The report says attorney general Paul Gallagher explored the possibility of burden sharing with senior bondholders with legal assistance from the International Monetary Fund in November 2010.

The ECB’s refusal left Irish taxpayers facing billions more in debt. Mr McGrath said the extra sum was about €9.1 billion.

Threatened funding

The report says the ECB threatened Ireland on November 19th, 2010, that it would discontinue emergency funding if the country did not enter a bailout. Nine days later, it did so.

Fianna Fáil’s Senator Marc MacSharry criticised the ECB for its refusal to co-operate with the inquiry, saying its engagement was nowhere near the level a European member state should expect.
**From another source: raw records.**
/-- LDP.RINGCTL[p] (04 R135). -/
def State.wrRingCtl (s : State) (n p : Nat) (v : Word) : State × Nat :=
  s.ifRight (s.holds n p) n p (fun s =>
    if bit v 32 && s.portOpen p then s.refuse n 0x040D p
    else
      let s := s.when (bit v 32) (fun s => s.ringFlushTo p (bits v 31 0))
      (s.when (bit v 33) (fun s => s.modStr p (fun x => { x with
        late := 0, lateArr := 0, duneErr := 0, ringUe := 0, subLost := 0, skipped := 0, slow := 0 })), 0))

/-- The chain of stream p discarded at once (11 R360 CANCEL, 04 R101); a Dune that becomes VALID in this tick stays (11 R357). -/
def State.strCancel (s : State) (p : Nat) : State :=
  let s := s.decodeDone p
  let s := if (vget s.str p).st == .decode then s.strAbandon p else s
  (s.strGo p .none .idle).modStr p (fun x => { x with
    chain := 0, fetchAgain := false, consumed := false, desc := none, entry := none, block := [],
    st := if !x.en then .stopped else .idle })

/-- XLT.CVCTL[p] (11 R356, R360). -/
def State.wrCvCtl (s : State) (n p : Nat) (v : Word) : State × Nat :=
  s.ifRight (s.holds n p) n p (fun s =>
    let x := vget s.str p
    let va := bits v 47 6 * 64
    match bits v 49 48 with
    | 1 =>
      if x.chain ≠ 0 then (s, 0)
      else
        let s := s.modStr p (fun x => { x with chain := 1, startVa := va, consumed := false, fetchAgain := false })
        (s.strGo p (.descriptor va) .fetch, 0)
    | 2 =>
      if x.chain = 2 then
        let s := s.modStr p (fun x => { x with chain := 1 })
        (s.strGo p (if x.consumed then .next else .descriptor x.startVa) .fetch, 0)
      else if x.chain = 1 then (s.modStr p (fun x => { x with fetchAgain := true }), 0)
      else (s, 0)
    | 3 => (s.strCancel p, 0)
    | _ => (s, 0))

/-! ## Status words -/

/-- LDP.STRSTAT (04 R133).
[log 27: DESIGN CHOICE; log 28: DEDUCED] -/
def State.strStat (s : State) (p : Nat) : Word :=
  let x := vget s.str p
  let st := match x.st with
    | .idle => 0 | .fetch => 1 | .waitRing => 2 | .waitEng => 3 | .decode => 4 | .stalled => 5 | .stopped => 6
  fields [(0, 3, if !x.en && x.st == .idle then 6 else st), (8, 4, if x.st == .decode then x.eng else 0),
    (16, 15, if x.st == .decode then x.fetched.length - s.strEaten p else min 16384 x.fetched.length),
    (32, 32, match x.dune with | some d => d.first | none => 0)]

/-- LDP.RINGSTAT (04 R134). -/
def State.ringStat (s : State) (p : Nat) : Word :=
  let r := vget s.ring p
  fields [(0, 32, r.base), (32, 9, (r.slots.filter (fun x => x.2.st == .valid)).length),
    (41, 1, b1 (r.slots.any (fun x => x.2.st == .pending))), (42, 1, b1 (s.portOpen p))]

/-- XLT.CVSTAT (11 R360). -/
def State.cvStat (s : State) (p : Nat) : Word :=
  let x := vget s.str p
  fields [(0, 42, x.tail / 64), (42, 16, x.count), (58, 2, x.chain)]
The lack of co-operation highlighted the democratic deficit facing EU states when dealing with the institution, said Fine Gael TD Eoghan Murphy.

The financial regulator’s supervision of the banks was condemned, particularly since a large swathe of powers, such as revoking a banking licence, placing conditions on a licence, or sanctioning a bank’s administrators, were left unused.

Banks were able to breach property lending limits with impunity. By the time the crisis hit in 2008, the banks had moved away from prudent lending to betting on higher risk investments. Excessive pay for bank executives encouraged this. In future, pay should be clawed back if problems emerged, the long- running inquiry found.